-- ==== Sys2Proof/Machine/HspCfg.lean ====
section
/-! DEFINITION. A high-speed port's functions and configuration spaces, what it sends, and MSI-X (R385 to R389, R398). Positions of
fields within configuration spaces are the PCI Express standard's (PRESUMED, log entry 15). -/

namespace Sys2Proof.Machine

/-! ### The port and its functions -/

def hspSt (d : Dev) (D : Nat) : HspSt := KMap.look HspSt.init d.hsps D
def updHsp (D : Nat) (f : HspSt → HspSt) (d : Dev) : Dev := { d with hsps := KMap.modify HspSt.init d.hsps D f }

/-- PORTMODE: 0 endpoint, 1 root port, 2 rein, 3 unused (R385). -/
def hspMode (d : Dev) (D : Nat) : Nat := fld d D Reg.HSP_MODE Fl.HSP_MODE_MODE
def hspEnd (d : Dev) (D : Nat) : Bool := hspMode d D == 0
def hspRoot (d : Dev) (D : Nat) : Bool := hspMode d D == 1
def linkUp (d : Dev) (D : Nat) : Bool := flg d D Reg.HSP_MODE Fl.HSP_MODE_LINK_UP
def perstOn (d : Dev) (D : Nat) : Bool := flg d D Reg.HSP_MODE Fl.HSP_MODE_PERST

/-- A packet leaves on the link. -/
def hspSend (D : Nat) (t : Tlp) (d : Dev) : Dev := updHsp D (fun x => { x with sent := x.sent ++ [t] }) d

def fnFld (d : Dev) (D f : Nat) (fl : Fld) : Nat := fld d D (Reg.FN_STATUS f) fl
def fnFlg (d : Dev) (D f : Nat) (fl : Fld) : Bool := flg d D (Reg.FN_STATUS f) fl
def setFnFlg (D f : Nat) (fl : Fld) (b : Bool) (d : Dev) : Dev := setFlg D (Reg.FN_STATUS f) fl b d

/-- The function whose settings the traffic of a function carries: function 1 for everything downstream of a root port (R407). -/
def fnOf (d : Dev) (D f : Nat) : Nat := if hspRoot d D then 1 else f

/-- Partition and world of a function's traffic (R388). -/
def fnWho (d : Dev) (D f : Nat) : Who :=
  let w := rg d D (Reg.FN_CFG (fnOf d D f))
  ⟨BitVec.ofNat 6 (getF Fl.FN_CFG_PART w), getB Fl.FN_CFG_NS w⟩

/-- Whether a function may carry traffic (R388). -/
def fnOn (d : Dev) (D f : Nat) : Bool := flg d D (Reg.FN_CFG (fnOf d D f)) Fl.FN_CFG_EN

/-- Whether an endpoint presents a function: a VF while VF Enable is 1 (R387). -/
def fnExists (d : Dev) (D f : Nat) : Bool := decide (f < 2) || (decide (f < 66) && fnFlg d D 1 Fl.FN_STATUS_VF_EN)

/-- Whether a package's monitor has been released (R467). -/
def released (d : Dev) (p : Nat) : Bool := flg d (crownDie d p) Reg.BOOT_STATUS Fl.BOOT_STATUS_RELEASED
/-- Whether a die's package is in Reserve mode. -/
def inReserve (d : Dev) (D : Nat) : Bool := flg d D Reg.RAS_RESERVE Fl.RAS_RESERVE_IN

/-- Whether a function may issue requests (R397, R400, R401, R403): link up, and in endpoint mode Bus Master Enable set, no shut-down
in progress, and D0. -/
def fnIssues (d : Dev) (D f : Nat) : Bool :=
  linkUp d D && !inReserve d D && (hspRoot d D || (hspEnd d D && fnFlg d D f Fl.FN_STATUS_BME && !fnFlg d D f Fl.FN_STATUS_QUIESCING
    && !fnFlg d D f Fl.FN_STATUS_FLR_BUSY && fnFld d D f Fl.FN_STATUS_DSTATE == 0))

/-! ### Configuration spaces (R387, R388) -/

/-- Kind of a function: PF0, PF1, VF, root port. -/
def fnKind (d : Dev) (D f : Nat) : Nat := if hspRoot d D then 3 else min f 2

/-- Writable bits, bits cleared by writing 1, and reset value of a configuration word. -/
structure CfgWord where
  rw : Nat
  w1c : Nat
  reset : Nat
  deriving DecidableEq, Repr

/-- Extended capabilities of a kind of function in the order of their offsets: offset and ID (R388). -/
def extCaps : Nat → List (Nat × Nat)
  | 0 => [(0x100, 0x1), (0x148, 0x3), (0x158, 0x19), (0x178, 0x25), (0x188, 0x26), (0x1B8, 0x2A), (0x1E0, 0x31), (0x200, 0x27),
          (0x280, 0x18), (0x290, 0xE)]
  | 1 => [(0x100, 0x1), (0x148, 0x3), (0x290, 0xE), (0x2A0, 0x15), (0x2B0, 0x10)]
  | 2 => [(0x100, 0x1), (0x290, 0xE)]
  | _ => [(0x100, 0x1)]

/-- The header of an extended capability: ID, version 1, and the offset of the next one. -/
def extHeader (k off : Nat) : Option Nat :=
  match (extCaps k).dropWhile (fun e => e.1 != off) with
  | [] => none
  | e :: r => some (e.2 + 2 ^ 16 + (match r with | n :: _ => n.1 | [] => 0) * 2 ^ 20)

/-- Vectors of a function (the feature table). -/
def msixCount (f : Nat) : Nat := if f = 0 then 8 else if f = 1 then 256 else 16

/-- Device ID of a kind of function; the spec gives none for the root port. -/
def deviceId (k : Nat) : Nat := if k = 3 then Config.cfgConst 3 0 % 65536 else 0x7100 + k

/-- A word of a configuration space whose kind is `k`; `lg` is the log2 of the size of BAR4 in bytes. -/
def cfgWord (k dw lg : Nat) : CfgWord :=
  let ro (v : Nat) : CfgWord := ⟨0, 0, v⟩
  let pf1 (c : CfgWord) : CfgWord := if k = 1 then c else ro (Config.cfgConst k dw)
  match extHeader k (4 * dw) with
  | some h => ro h
  | none =>
    match dw with
    | 0 => ro (deviceId k * 65536 + 0x1D7A)
    | 1 => ⟨0x0146, 0xF9000000, 0x00100000⟩
    | 2 => ro ((if k = 0 then 0x088000 else if k = 3 then 0x060400 else 0x120000) * 256 + Config.cfgConst k 2 % 256)
    | 4 => if k < 2 then ⟨0xFC000000, 0, 4⟩ else ro 0
    | 5 => if k < 2 then ⟨0xFFFFFFFF, 0, 0⟩ else ro 0
    | 6 => if k = 1 then ⟨0x80000000, 0, 0xC⟩ else if k = 3 then ⟨0xFFFFFF, 0, 0⟩ else ro 0
    | 7 => if k = 1 then ⟨0xFFFFFFFF, 0, 0⟩ else ro 0
    | 8 => if k = 1 then ⟨(2 ^ 32 - 2 ^ min lg 32), 0, 0xC⟩ else if k = 3 then ⟨0xFFF0FFF0, 0, 0⟩ else ro 0
    | 9 => if k = 1 then ⟨2 ^ 32 - 2 ^ (max lg 32 - 32), 0, 0⟩ else if k = 3 then ⟨0xFFF0FFF0, 0, 0⟩ else ro 0
    | 13 => ro (if k = 2 then 0x50 else 0x40)
    | 16 => if k = 2 then ro 0 else ro (0x5001 + Config.cfgConst k 16 % 65536 * 65536)
    | 17 => if k = 2 then ro 0 else ⟨0x0103, 0x8000, 8⟩
    | 20 => if k = 3 then ro 0 else ⟨0xC0000000, 0, 0x6011 + (msixCount k - 1) * 65536⟩
    | 21 => if k = 1 then ro 0x100000 else if k = 2 then ro 0x8000 else ro (Config.cfgConst k 21)
    | 22 => if k = 1 then ro 0x180000 else if k = 2 then ro 0xC000 else ro (Config.cfgConst k 22)
    | 24 => ro (0x10 + (if k = 3 then 0x420000 else 0x20000))
    | 26 => ⟨0x7FFF, 0xF0000, 0x2810⟩
    | 28 => ⟨0xFFB, 0, 0⟩
    | 34 => ⟨0x42F, 0, 0⟩
    | 65 => ⟨0, 0x07FFF030, 0⟩
    | 66 => ⟨0x07FFF030, 0, 0⟩
    | 67 => ⟨0x07FFF030, 0, 0x00462030⟩
    | 68 => ⟨0, 0xF1C1, 0⟩
    | 69 => ⟨0xF1C1, 0, 0x2000⟩
    | 70 => ⟨0x140, 0, 0xA0⟩
    | 75 => if k = 3 then ⟨7, 0, 0⟩ else ro (Config.cfgConst k dw)
    | 76 => if k = 3 then ⟨0, 0x7F, 0⟩ else ro (Config.cfgConst k dw)
    | 161 => if k = 0 then ⟨0x1FFF1FFF, 0, 0⟩ else ro (Config.cfgConst k dw)
    | 169 => pf1 (ro 0x1FC000)
    | 170 => pf1 ⟨0x3F00, 0, 0x0A24⟩
    | 174 => pf1 ⟨0x19, 0, 0⟩
    | 175 => pf1 (ro 0x400040)
    | 176 => pf1 ⟨0xFFFF, 0, 0⟩
    | 178 => pf1 (ro (0x7102 * 65536))
    | 181 => pf1 ⟨0xFFC00000, 0, 4⟩
    | 182 => pf1 ⟨0xFFFFFFFF, 0, 0⟩
    | 183 => pf1 ⟨0xFFC00000, 0, 0xC⟩
    | 184 => pf1 ⟨0xFFFFFFFF, 0, 0⟩
    | _ => ro (Config.cfgConst k dw)

def cfgKey (f dw : Nat) : Nat := f * 1024 + dw

/-- Stored bits of a configuration word. -/
def cfgStored (d : Dev) (D f dw : Nat) : Nat :=
  KMap.look (cfgWord (fnKind d D f) dw 30).reset (hspSt d D).cfg (cfgKey f dw)

/-- Log2 of the present size of BAR4 of PF1 in bytes: 1 to 64 GiB. -/
def bar4Lg (d : Dev) (D : Nat) : Nat := max 30 (min 36 (20 + cfgStored d D 1 170 / 256 % 64))

/-- A read of a configuration word; the enables and the D-state live in HSP.FN_STATUS. -/
def cfgRead (d : Dev) (D f dw : Nat) : Nat :=
  let v := cfgStored d D f dw
  if dw = 1 then v - v / 2 % 4 * 2 + b2n (fnFlg d D f Fl.FN_STATUS_MSE) * 2 + b2n (fnFlg d D f Fl.FN_STATUS_BME) * 4
  else if dw = 17 ∧ f < 2 then v - v % 4 + fnFld d D f Fl.FN_STATUS_DSTATE
  else if dw = 174 ∧ f = 1 ∧ hspEnd d D = true then v - v % 2 + b2n (fnFlg d D 1 Fl.FN_STATUS_VF_EN)
  else v

/-- The stored bits after a write of `v`. -/
def cfgPut (D f dw v : Nat) (d : Dev) : Dev :=
  let w := cfgWord (fnKind d D f) dw (bar4Lg d D)
  let old := BitVec.ofNat 32 (cfgStored d D f dw)
  let nv := BitVec.ofNat 32 v
  let new := ((old &&& ~~~ BitVec.ofNat 32 w.rw) ||| (nv &&& BitVec.ofNat 32 w.rw)) &&& ~~~ (nv &&& BitVec.ofNat 32 w.w1c)
  updHsp D (fun x => { x with cfg := KMap.put (cfgWord (fnKind d D f) dw 30).reset x.cfg (cfgKey f dw) new.toNat }) d

/-- The physical function whose device control words a function follows. -/
def pfOf (f : Nat) : Nat := min f 1

/-- Largest payload of a function's writes (the feature table). -/
def maxPayload (d : Dev) (D f : Nat) : Nat := min 512 (128 * 2 ^ (cfgStored d D (pfOf f) 26 / 32 % 8))
/-- Largest read request of a function (R396); a root port's own requests use 512 bytes. -/
def maxRead (d : Dev) (D f : Nat) : Nat := if hspRoot d D then 512 else min 4096 (128 * 2 ^ (cfgStored d D (pfOf f) 26 / 4096 % 8))

/-- The completion timeout in ns: the lower bound of the programmed range, 10 ms for 0b0000 (the feature table). -/
def cplTimeout (d : Dev) (D f : Nat) : Nat :=
  match cfgStored d D (pfOf f) 34 % 16 with
  | 1 => 50000
  | 2 => 1000000
  | 5 => 16000000
  | 6 => 65000000
  | 9 => 260000000
  | 10 => 1000000000
  | 13 => 4000000000
  | 14 => 17000000000
  | _ => 10000000

/-- Advanced Error Reporting notes an uncorrectable non-fatal error of a function, and event 419 (R409). -/
def aerNonFatal (D f bit : Nat) (d : Dev) : Dev :=
  let v := BitVec.ofNat 32 (cfgStored d D f 65) ||| BitVec.ofNat 32 (2 ^ bit)
  raise D 419 (updHsp D (fun x => { x with cfg := KMap.put (cfgWord (fnKind d D f) 65 30).reset x.cfg (cfgKey f 65) v.toNat }) d)

/-! ### MSI-X (R398) -/

/-- A word of a vector's table entry: address low and high, data, control; the mask bit is 1 after reset. -/
def msixWord (d : Dev) (D f vec i : Nat) : Nat := KMap.look (if i = 3 then 1 else 0) (hspSt d D).msix (f * 2048 + vec * 4 + i)
def setMsixWord (D f vec i v : Nat) (d : Dev) : Dev :=
  updHsp D (fun x => { x with msix := KMap.put (if i = 3 then 1 else 0) x.msix (f * 2048 + vec * 4 + i) v }) d

/-- Whether a vector may be sent now. BAR0 of PF0 has no MSI-X table that the host could unmask (log entry 15). -/
def msixReady (d : Dev) (D f vec : Nat) : Bool :=
  fnIssues d D f && hspEnd d D && cfgStored d D f 20 / 2 ^ 30 == 2 && (f == 0 || msixWord d D f vec 3 % 2 == 0)

/-- A vector is sent: with its table's address and data; those of PF0, for which the spec gives no table, are free values. -/
def msixOut (D f vec : Nat) (d : Dev) : Dev :=
  if f = 0 then hspSend D (.msix 0 vec (Config.freeNat (draw d)) (Config.freeNat (draw d + 1))) (drawn (drawn d))
  else hspSend D (.msix f vec (msixWord d D f vec 0 + msixWord d D f vec 1 * 2 ^ 32) (msixWord d D f vec 2)) d

/-- A vector of a function is requested: sent, or held pending (R398). Vectors beyond the function's count are ignored. -/
def msixReq (D f vec : Nat) (d : Dev) : Dev :=
  if !hspEnd d D || !fnExists d D f || decide (msixCount f ≤ vec) then d
  else if msixReady d D f vec then msixOut D f vec d
  else if (hspSt d D).pend.contains (f, vec) then d
  else updHsp D (fun x => { x with pend := x.pend ++ [(f, vec)] }) d

/-- Send what is pending for a function and may be sent now. -/
def msixFlush (D f : Nat) (d : Dev) : Dev :=
  forAll ((hspSt d D).pend.filter (fun e => e.1 == f)) (fun e d =>
    if msixReady d D f e.2 then msixOut D f e.2 (updHsp D (fun x => { x with pend := x.pend.erase e }) d) else d) d

end Sys2Proof.Machine
end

-.-.-

• **Your assignment**
Look above for the line with "let old := BitVec.ofNat" and the line with "let new := ((old"; transcribe both and all lines in between, exactly, and nothing else.

• **Answer space**
  let old := BitVec.ofNat 32 (cfgStored d D f dw)
  let nv := BitVec.ofNat 32 v
  let new := ((old &&& ~~~ BitVec.ofNat 32 w.rw) ||| (nv &&& BitVec.ofNat 32 w.rw)) &&& ~~~ (nv &&& BitVec.ofNat 32 w.w1c)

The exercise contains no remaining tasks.